> [TASK DESCRIPTION] Determine the number of lines in the data that contain "Bool". Answer with that number only.

> [INFORMATION PROVIDED]
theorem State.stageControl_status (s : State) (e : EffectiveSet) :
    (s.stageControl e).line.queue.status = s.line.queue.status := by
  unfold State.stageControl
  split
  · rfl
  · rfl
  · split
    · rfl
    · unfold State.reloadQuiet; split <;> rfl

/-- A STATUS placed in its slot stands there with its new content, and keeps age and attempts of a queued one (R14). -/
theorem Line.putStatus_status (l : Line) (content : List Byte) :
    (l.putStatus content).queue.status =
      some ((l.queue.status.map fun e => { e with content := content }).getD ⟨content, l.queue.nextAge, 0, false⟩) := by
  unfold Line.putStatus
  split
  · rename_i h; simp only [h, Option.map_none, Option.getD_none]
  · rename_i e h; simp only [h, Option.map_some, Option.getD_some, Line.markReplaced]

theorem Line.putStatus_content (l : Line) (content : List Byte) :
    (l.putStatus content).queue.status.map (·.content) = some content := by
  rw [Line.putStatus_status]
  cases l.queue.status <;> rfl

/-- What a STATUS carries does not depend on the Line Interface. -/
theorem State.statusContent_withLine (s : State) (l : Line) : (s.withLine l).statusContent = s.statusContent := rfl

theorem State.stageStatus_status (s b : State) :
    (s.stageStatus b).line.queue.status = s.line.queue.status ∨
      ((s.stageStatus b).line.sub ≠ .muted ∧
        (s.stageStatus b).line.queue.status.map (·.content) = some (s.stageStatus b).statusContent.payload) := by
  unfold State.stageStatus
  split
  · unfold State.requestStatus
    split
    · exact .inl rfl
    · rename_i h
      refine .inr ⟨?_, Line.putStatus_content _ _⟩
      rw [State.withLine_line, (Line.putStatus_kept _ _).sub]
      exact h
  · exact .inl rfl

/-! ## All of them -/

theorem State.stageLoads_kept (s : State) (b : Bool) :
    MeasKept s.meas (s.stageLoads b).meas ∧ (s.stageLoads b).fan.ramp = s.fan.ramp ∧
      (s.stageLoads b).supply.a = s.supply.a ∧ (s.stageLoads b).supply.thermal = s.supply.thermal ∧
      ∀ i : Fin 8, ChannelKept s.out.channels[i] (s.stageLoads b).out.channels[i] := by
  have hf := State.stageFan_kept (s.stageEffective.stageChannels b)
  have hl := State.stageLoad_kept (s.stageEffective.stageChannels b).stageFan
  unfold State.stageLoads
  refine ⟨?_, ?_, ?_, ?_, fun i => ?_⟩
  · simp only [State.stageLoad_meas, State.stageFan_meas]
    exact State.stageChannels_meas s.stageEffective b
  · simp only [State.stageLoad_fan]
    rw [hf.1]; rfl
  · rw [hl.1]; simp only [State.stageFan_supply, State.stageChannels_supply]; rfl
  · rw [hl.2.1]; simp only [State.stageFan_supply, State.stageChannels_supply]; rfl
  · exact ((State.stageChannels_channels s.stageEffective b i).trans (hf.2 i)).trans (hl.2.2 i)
--
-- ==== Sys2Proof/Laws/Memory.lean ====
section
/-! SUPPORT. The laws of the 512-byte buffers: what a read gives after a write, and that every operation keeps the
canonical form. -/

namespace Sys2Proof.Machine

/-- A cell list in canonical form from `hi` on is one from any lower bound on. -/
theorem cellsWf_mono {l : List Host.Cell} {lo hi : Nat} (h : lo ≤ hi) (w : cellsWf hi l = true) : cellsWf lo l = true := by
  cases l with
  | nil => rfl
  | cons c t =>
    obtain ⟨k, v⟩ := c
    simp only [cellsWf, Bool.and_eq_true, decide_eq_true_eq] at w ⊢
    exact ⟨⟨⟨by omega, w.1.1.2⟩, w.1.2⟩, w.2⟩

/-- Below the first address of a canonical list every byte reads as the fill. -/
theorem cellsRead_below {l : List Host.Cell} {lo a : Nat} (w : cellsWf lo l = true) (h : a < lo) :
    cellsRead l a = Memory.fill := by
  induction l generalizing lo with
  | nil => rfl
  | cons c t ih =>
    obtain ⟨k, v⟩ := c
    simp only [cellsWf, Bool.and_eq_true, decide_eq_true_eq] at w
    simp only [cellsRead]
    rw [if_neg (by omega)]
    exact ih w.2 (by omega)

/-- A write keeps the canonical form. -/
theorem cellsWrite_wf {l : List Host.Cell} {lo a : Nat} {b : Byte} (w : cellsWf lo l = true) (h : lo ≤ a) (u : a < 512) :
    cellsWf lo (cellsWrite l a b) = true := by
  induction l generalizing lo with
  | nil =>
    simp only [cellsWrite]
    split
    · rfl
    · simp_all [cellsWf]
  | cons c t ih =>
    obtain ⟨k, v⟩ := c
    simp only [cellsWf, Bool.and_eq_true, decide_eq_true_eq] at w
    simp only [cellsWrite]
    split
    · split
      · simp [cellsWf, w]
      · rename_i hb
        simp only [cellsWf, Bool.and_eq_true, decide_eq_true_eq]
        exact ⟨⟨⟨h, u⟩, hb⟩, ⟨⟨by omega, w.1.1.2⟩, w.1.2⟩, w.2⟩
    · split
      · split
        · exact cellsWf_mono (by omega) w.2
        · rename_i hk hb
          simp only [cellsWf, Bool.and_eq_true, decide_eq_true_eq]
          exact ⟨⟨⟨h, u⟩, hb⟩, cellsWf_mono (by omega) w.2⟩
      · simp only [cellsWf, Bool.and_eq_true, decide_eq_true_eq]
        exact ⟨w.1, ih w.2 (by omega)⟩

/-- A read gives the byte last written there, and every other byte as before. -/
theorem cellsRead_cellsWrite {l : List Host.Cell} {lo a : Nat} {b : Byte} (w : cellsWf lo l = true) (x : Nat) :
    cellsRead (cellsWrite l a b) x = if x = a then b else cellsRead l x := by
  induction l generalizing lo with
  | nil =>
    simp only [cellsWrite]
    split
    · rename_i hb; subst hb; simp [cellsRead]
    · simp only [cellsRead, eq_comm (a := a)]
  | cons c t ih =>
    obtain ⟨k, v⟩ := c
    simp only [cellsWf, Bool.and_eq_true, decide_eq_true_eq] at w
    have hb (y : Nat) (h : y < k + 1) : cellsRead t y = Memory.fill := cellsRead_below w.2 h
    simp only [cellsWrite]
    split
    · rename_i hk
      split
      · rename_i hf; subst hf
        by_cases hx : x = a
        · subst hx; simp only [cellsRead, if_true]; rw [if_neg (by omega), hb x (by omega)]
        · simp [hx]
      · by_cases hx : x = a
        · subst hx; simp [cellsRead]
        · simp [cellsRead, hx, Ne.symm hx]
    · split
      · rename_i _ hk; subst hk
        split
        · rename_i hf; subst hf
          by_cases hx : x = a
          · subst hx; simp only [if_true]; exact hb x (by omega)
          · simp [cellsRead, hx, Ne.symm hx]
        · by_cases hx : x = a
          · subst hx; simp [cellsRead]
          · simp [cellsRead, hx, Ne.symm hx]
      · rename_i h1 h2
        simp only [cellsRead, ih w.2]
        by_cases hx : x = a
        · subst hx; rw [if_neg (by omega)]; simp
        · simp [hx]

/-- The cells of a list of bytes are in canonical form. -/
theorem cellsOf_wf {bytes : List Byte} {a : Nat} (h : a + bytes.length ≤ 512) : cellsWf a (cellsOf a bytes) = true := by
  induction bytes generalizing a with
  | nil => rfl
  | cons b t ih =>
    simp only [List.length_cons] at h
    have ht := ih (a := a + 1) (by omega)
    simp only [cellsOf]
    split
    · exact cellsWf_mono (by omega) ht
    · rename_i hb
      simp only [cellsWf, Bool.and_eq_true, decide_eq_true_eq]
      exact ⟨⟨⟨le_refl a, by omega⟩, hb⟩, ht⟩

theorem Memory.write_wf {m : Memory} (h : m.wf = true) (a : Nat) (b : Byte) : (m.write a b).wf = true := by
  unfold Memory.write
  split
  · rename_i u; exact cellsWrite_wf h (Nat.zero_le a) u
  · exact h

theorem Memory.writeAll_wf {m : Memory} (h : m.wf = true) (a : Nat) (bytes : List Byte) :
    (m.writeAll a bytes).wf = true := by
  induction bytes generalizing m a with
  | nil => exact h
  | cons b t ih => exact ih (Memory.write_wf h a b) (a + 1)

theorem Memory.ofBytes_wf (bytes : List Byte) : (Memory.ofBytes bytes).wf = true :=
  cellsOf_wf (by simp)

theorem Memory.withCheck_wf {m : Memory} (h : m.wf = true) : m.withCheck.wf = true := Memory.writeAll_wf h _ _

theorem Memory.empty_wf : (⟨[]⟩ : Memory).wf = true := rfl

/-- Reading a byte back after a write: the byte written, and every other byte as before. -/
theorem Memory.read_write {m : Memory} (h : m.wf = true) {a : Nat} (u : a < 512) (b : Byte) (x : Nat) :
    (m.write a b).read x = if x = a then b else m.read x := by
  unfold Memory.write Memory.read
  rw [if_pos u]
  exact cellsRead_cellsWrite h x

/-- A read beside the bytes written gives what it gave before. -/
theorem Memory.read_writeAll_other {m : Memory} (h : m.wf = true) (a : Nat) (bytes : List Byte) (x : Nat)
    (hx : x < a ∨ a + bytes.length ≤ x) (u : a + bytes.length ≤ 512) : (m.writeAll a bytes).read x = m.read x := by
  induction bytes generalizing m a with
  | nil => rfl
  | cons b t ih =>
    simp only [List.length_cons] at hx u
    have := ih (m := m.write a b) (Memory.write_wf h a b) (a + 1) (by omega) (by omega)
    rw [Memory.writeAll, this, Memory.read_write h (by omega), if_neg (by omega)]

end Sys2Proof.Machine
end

> [REPLY TO THE TASK] 9